My Theology has changed over time. I was recently thinking that through, and thought I’d document it here.

First, there is a sense, but one I can’t quite give clear evidence of, that most of the “issues” we argue about inside the church are smoke and mirrors for another deeper problem that we don’t want to talk about or don’t know how.

For a recent council meeting I made a presentation on how anxiety in a congregational system creates whack-a-mole issues popping up, and how leaders get fooled into thinking they are actually solving things by dealing only with the technical issue as it presents itself, rather than the adaptive issue of the systemic angst that drives the moles to the surface. (hey, my presentations are sometimes very plain yet highfalutin).
Anyway, I’m asking of our denominational situation: “What are we missing here?” “What is the deeper issue or struggle?”
Second, my thinking has changed on a lot of theology (and how to live out my faith) since I was a kid in catechism. I am convinced it is still solidly Reformed. The change is primarily explained by a shift to understanding everything related to God in relational terms. My starting point is “God is about relationship” and my theological rubric all falls into place below that tenet (or “yoke” to use an old Jewish term).

God’s actions in the OT after the fall were all about teaching or discipling a selected people into effective relationship with God. It didn’t work out on the people end. Repeatedly.

The actions of Jesus in the NT were all about opening a way back to relationship with the Triunity or godhead.

The parables of Jesus have shaped my fresh understanding the most. The Samaritan in the parable had a way of “being” in relation to other humans that imaged God’s compassion and caring to excess (eternity) well. Not so the religious leaders of the selected people. They were focused on “doing” as the original question to Jesus indicated. So there is one place I learned something new. Another is the Joy of Finding/Lost Son parable, where again the figure representing the God mankind is distant from is a compassionate and caring character but a wimp to those focused on “doing.” The wandering son comes to realize he is ‘out of bounds’ and far out of relationship, and his best hope is to become a ‘slave’ of the Father. So he returns, and the Father immediately and extravagantly restores the full relationship. All’s ready to be well, until the homeboy brother arrives. He is not willing to join the restoration of relationship. He reveals, in his rant, that he sees himself as a slave (all these years I’ve slaved for you!…). He might still be there, out standing in his field, arms crossed and a cross look in his face refusing to take up the cross of relationship…

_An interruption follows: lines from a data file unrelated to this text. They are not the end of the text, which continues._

/-- R139, R161, R199, R215: a port holds byte 0 of a byte string in its most significant bits and carries every byte
string, and each sub-block computes its own operation on its ports: Expand, EncryptBlock, EncryptFourBlocks (with R196 when
cap_aes is 0), Pack1 and Unpack1. -/
def Obligations.PortsCarryTheByteStrings : Prop :=
  (∀ (n : Nat) (b : Vector Byte n), ofPort (portOf b) = b) ∧
  (∀ (n : Nat) (b : Vector Byte n) (h : 0 < n), (portOf b).extractLsb' (8 * (n - 1)) 8 = b[0]) ∧
  (∀ key : Block, keySchedulePort (portOf key) = expandBlock key) ∧
  (∀ (keys : RoundKeys) (b : Block), genericPort keys (portOf b) = portOf (encryptBlock keys b)) ∧
  (∀ (keys : RoundKeys) (w : Buffer) (cap : Bool),
    accelPort keys (portOf w) cap = (encryptFourBlocks cap keys w).map portOf) ∧
  (∀ b : Block, packPort (portOf b) = portOf (pack1 b)) ∧
  (∀ w : Buffer, unpackPort (portOf w) = portOf (unpack1 w))

/-! ### Whole-machine rules -/

/-- R230: on a slot whose keys are mirrored (R41), an ENCRYPT followed, after any host writes that keep memory, slots and
platform, by a DECRYPT of what it wrote, writes the original block. -/
def Obligations.RoundTripThroughTheMachine : Prop :=
  ∀ (s w : State) (n : Nat), ReadyBlockCommand n s → (s.slot n).mirrored = true → s.mem.wf = true →
    ∃ t, exec (.encrypt n) s = .next t ∧
      (w.mem = t.mem → w.slots = t.slots → w.platform = t.platform → ReadyBlockCommand n w →
        w.operandNat .srcAddr = s.operandNat .dstAddr →
        ∃ x, exec (.decrypt n) w = .next x ∧
          x.mem.readBlock (w.operandNat .dstAddr) = s.mem.readBlock (s.operandNat .srcAddr))

/-- R81: a transform in place writes the 16 bytes that the transform into a disjoint buffer writes. -/
def Obligations.InPlaceIsExact : Prop :=
  ∀ (s : State) (n : Nat) (tmp : U64) (i : Instr), i = .encrypt n ∨ i = .decrypt n → ReadyBlockCommand n s →
    s.operandNat .srcAddr = s.operandNat .dstAddr → ReadyBlockCommand n (s.writeOperand .dstAddr tmp) →
    (tmp.toNat + 16 ≤ s.operandNat .srcAddr ∨ s.operandNat .srcAddr + 16 ≤ tmp.toNat) → s.mem.wf = true →
    ∃ t u, exec i s = .next t ∧ exec i (s.writeOperand .dstAddr tmp) = .next u ∧
      t.mem.readBlock (s.operandNat .srcAddr) = u.mem.readBlock tmp.toNat

/-- R41: the round-key mirror invariant is kept by every step. -/
def Obligations.RoundKeyMirrorIsKept : Prop :=
  ∀ s t : State, s.mirrorInv = true → step s = .next t → t.mirrorInv = true

/-- R222, R285: every step keeps the dispatch invariant: ENGINE_SEL, once set, is the decision for CAP_AES, and every
instance is bound to it. -/
def Obligations.DispatchDecisionIsKept : Prop :=
  ∀ s t : State, s.dispatchInv = true → step s = .next t → t.dispatchInv = true

/-- R34, R251: every step keeps STATUS legal: FAULT and ERR are never both 1, and CODE is an assigned code that matches. -/
def Obligations.StatusStaysLegal : Prop :=
  ∀ s t : State, s.status.ok = true → step s = .next t → t.status.ok = true

/-- R70: every step keeps host memory in its canonical form, inside the address space. -/
def Obligations.MemoryStaysCanonical : Prop :=
  ∀ s t : State, s.mem.wf = true → step s = .next t → t.mem.wf = true

/-- The invariant of the machine holds after reset on every platform a hardware can have, `State.reset` among them. -/
def Obligations.ResetMeetsTheInvariant : Prop :=
  (∀ (p : Platform) (n : Nat), 1 ≤ n → n ≤ 256 → p.mmioBase.toNat + 256 ≤ 2 ^ 64 → (State.resetOn p n).inv = true) ∧
  State.reset.inv = true

/-- R259: from a state that meets the dispatch invariant no step records ACCEL_UNSUPPORTED or INTERNAL. -/
def Obligations.UnreachableCausesStayUnreached : Prop :=
  ∀ s t : State, s.dispatchInv = true → s.status.code ≠ 0x0A#8 → s.status.code ≠ 0x0B#8 → step s = .next t →
    t.status.code ≠ 0x0A#8 ∧ t.status.code ≠ 0x0B#8

/-- R44: ENGINE_SEL is written once, by SelectEngine, and no event changes it afterwards until reset, which sets it to
UNSET. -/
def Obligations.EngineSelIsWriteOnce : Prop :=
  ∀ s t : State, step s = .next t →
    ((∀ rest, s.inbox ≠ .rst :: rest) → s.engineSel ≠ .unset → t.engineSel = s.engineSel) ∧
    (s.engineSel = .unset → t.engineSel = .unset ∨ t.engineSel = EngineSel.ofTag (selectEngine s.platform.capAes)) ∧
    (∀ rest, s.inbox = .rst :: rest → t.engineSel = .unset)

/-- R9, R45: no step changes a parameter of the run: CAP_AES, MMIO_BASE, MemAdmit, NSLOTS. -/
def Obligations.ParametersNeverChange : Prop :=
  ∀ s t : State, step s = .next t → t.platform = s.platform ∧ t.nslots = s.nslots

/-- R42: only a NEWCIPHER command on a slot, or reset, changes any field of that slot. -/
def Obligations.InstancesAreImmutable : Prop :=
  ∀ (s t : State) (k : Nat), step s = .next t → t.slot k ≠ s.slot k →
    (∃ rest, s.inbox = .rst :: rest) ∨
    (∃ v rest, s.inbox = .writeReg s.platform.mmioBase 8 v :: rest ∧ decode v = .ok (.newcipher k))

/-- R30: a command never writes an operand register; only a host write to it, or reset, changes one. -/
def Obligations.OnlyTheHostWritesOperands : Prop :=
  ∀ (s t : State) (r : OpReg), step s = .next t →
    (t.operand r ≠ s.operand r ∨ t.written r ≠ s.written r) →
    (∃ rest, s.inbox = .rst :: rest) ∨
    (∃ addr v rest, s.inbox = .writeReg addr 8 v :: rest ∧ addr.toNat = s.platform.mmioBase.toNat + r.offset)

/-- R280, R282, R49: the reset event clears STATUS, RESULT, FAULT_CMD, every WRITTEN flag, every VALID and ENGINE_SEL, in
every state, and leaves host memory and the parameters alone. -/
def Obligations.ResetEventClearsTheEngine : Prop :=
  ∀ (s : State) (rest : List HostAccess), s.inbox = .rst :: rest →
    ∃ t, step s = .next t ∧ t.status = ⟨false, false, 0⟩ ∧ t.result = 0 ∧ t.faultCmd = 0 ∧
      (∀ r, t.written r = false) ∧ (∀ k, (t.slot k).valid = false) ∧ t.engineSel = .unset ∧
      t.mem = s.mem ∧ t.platform = s.platform ∧ t.nslots = s.nslots ∧ t.inbox = rest

/-- R49: the values the spec gives the engine's state after reset, on every platform. -/
def Obligations.ResetValues : Prop :=
  (∀ (p : Platform) (n : Nat),
    (State.resetOn p n).status.word = 0 ∧ (State.resetOn p n).result = 0 ∧ (State.resetOn p n).faultCmd = 0 ∧
    (∀ r, (State.resetOn p n).written r = false) ∧ (State.resetOn p n).nslots = n ∧
    (∀ k, ((State.resetOn p n).slot k).valid = false) ∧ (State.resetOn p n).engineSel = .unset) ∧
  State.reset = State.resetOn Platform.initial Platform.initialSlots

/-- R284: writing KEY_ADDR, KEY_LEN = 16 and a NEWCIPHER word for a slot that exists creates the instance in three steps,
from every state that is not in the fault state and for every key buffer in range that the platform admits. -/
def Obligations.BootOrderCreatesTheInstance : Prop :=
  ∀ (s : State) (n : Nat) (ka a1 a2 : U64) (rest : List HostAccess), s.status.fault = false → n < s.nslots → n < 256 →
    a1.toNat = s.platform.mmioBase.toNat + 0x20 → a2.toNat = s.platform.mmioBase.toNat + 0x28 →
    ka.toNat + 16 ≤ 2 ^ 64 → memAdmit s.platform ka.toNat 16 .read = true →
    s.inbox = .writeReg a1 8 ka :: .writeReg a2 8 16 :: .writeReg s.platform.mmioBase 8 (encode (.newcipher n)) :: rest →
    ∃ t, Sys2Proof.core.run 3 s = .next t ∧ t.inbox = rest ∧ t.status = ⟨false, false, 0⟩ ∧ t.result = 0 ∧
      (t.slot n).valid = true ∧ (t.slot n).encRk = (expandBlock (s.mem.readBlock ka.toNat)).1 ∧
      (t.slot n).decRk = (expandBlock (s.mem.readBlock ka.toNat)).2 ∧ t.mem = s.mem

/-- R70, R82, R291: a host store of bytes to plain memory is read back, byte for byte, and changes no other byte and no
register of the engine. A host load gives the bytes of memory, adds them to the values the host has read, and changes nothing
else. That several bytes go in one step, that the values read are kept in `reads`, and that the host's own accesses succeed
whatever MemAdmit says, are the model's choices (log entries 3, 7 and 11). -/
def Obligations.HostStoresReachMemory : Prop :=
  (∀ (s : State) (addr : U64) (data : List Byte) (rest : List HostAccess),
    s.inbox = .storeBytes addr data :: rest → addr.toNat + data.length ≤ 2 ^ 64 →
    meetsRegisterBlock s.platform addr.toNat data.length = false → s.mem.wf = true →
    ∃ t, step s = .next t ∧ t.mem.readBytes addr.toNat data.length = data ∧
      (∀ a, a < addr.toNat ∨ addr.toNat + data.length ≤ a → t.mem.read a = s.mem.read a) ∧
      t = { s with inbox := rest, mem := t.mem }) ∧
  (∀ (s : State) (addr : U64) (n : Nat) (rest : List HostAccess),
    s.inbox = .loadBytes addr n :: rest → addr.toNat + n ≤ 2 ^ 64 →
    meetsRegisterBlock s.platform addr.toNat n = false →
    ∃ data : List Byte, step s = .next { s with inbox := rest, reads := s.reads ++ [.bytes data] } ∧
      data = s.mem.readBytes addr.toNat n ∧ data.length = n ∧
      ∀ (i : Nat) (h : i < data.length), data[i] = s.mem.read (addr.toNat + i))

/-- R9, R70: the plain-data form of MemAdmit leaves no predicate out (log entry 2, DEDUCED): for every predicate there are
windows that give it on every access of the address space outside the register block. -/
def Obligations.EveryAdmissionIsExpressible : Prop :=
  ∀ (p : Platform) (f : Nat → Nat → AccessKind → Bool), ∃ ws : List AdmitWindow,
    ∀ (a n : Nat) (k : AccessKind), a < 2 ^ 64 → n ≤ 2 ^ 64 →
      memAdmit { p with windows := ws } a n k = (!meetsRegisterBlock p a n && f a n k)

/-- R230, R231, R291: a host cannot tell the backends apart. Two states that meet the dispatch invariant and differ only in
CAP_AES, the engine tags, which engine ENGINE_SEL names, WR and what an empty slot holds observe the same and take the same
step. -/
def Obligations.BackendIsUnobservable : Prop :=
  ∀ s t : State, s.dispatchInv = true → t.dispatchInv = true → s.eraseBackend = t.eraseBackend →
    s.observe = t.observe ∧ eraseOutcome (step s) = eraseOutcome (step t)
end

There are two more parts to this change in perspective. One is reflecting on and learning about fruit of the spirit. They frustrate us, because they are hard to measure and possible to fake, for a time. Specific sins, well they are measurable! Christian schoolteacher spotted at a store on Sunday! – fired! That’s easy. I spent some time thinking about the difference between forbidden fruit and bidden (or encouraged) fruit. And a whole new vista unfolded that I won’t add to this explanation. The second key part to this journey has been reading about, practicing, and gaining appreciation for the timeless wisdom distilled into the 12 steps (couldn’t resist a pun). Again, I won’t elaborate, but it is huge!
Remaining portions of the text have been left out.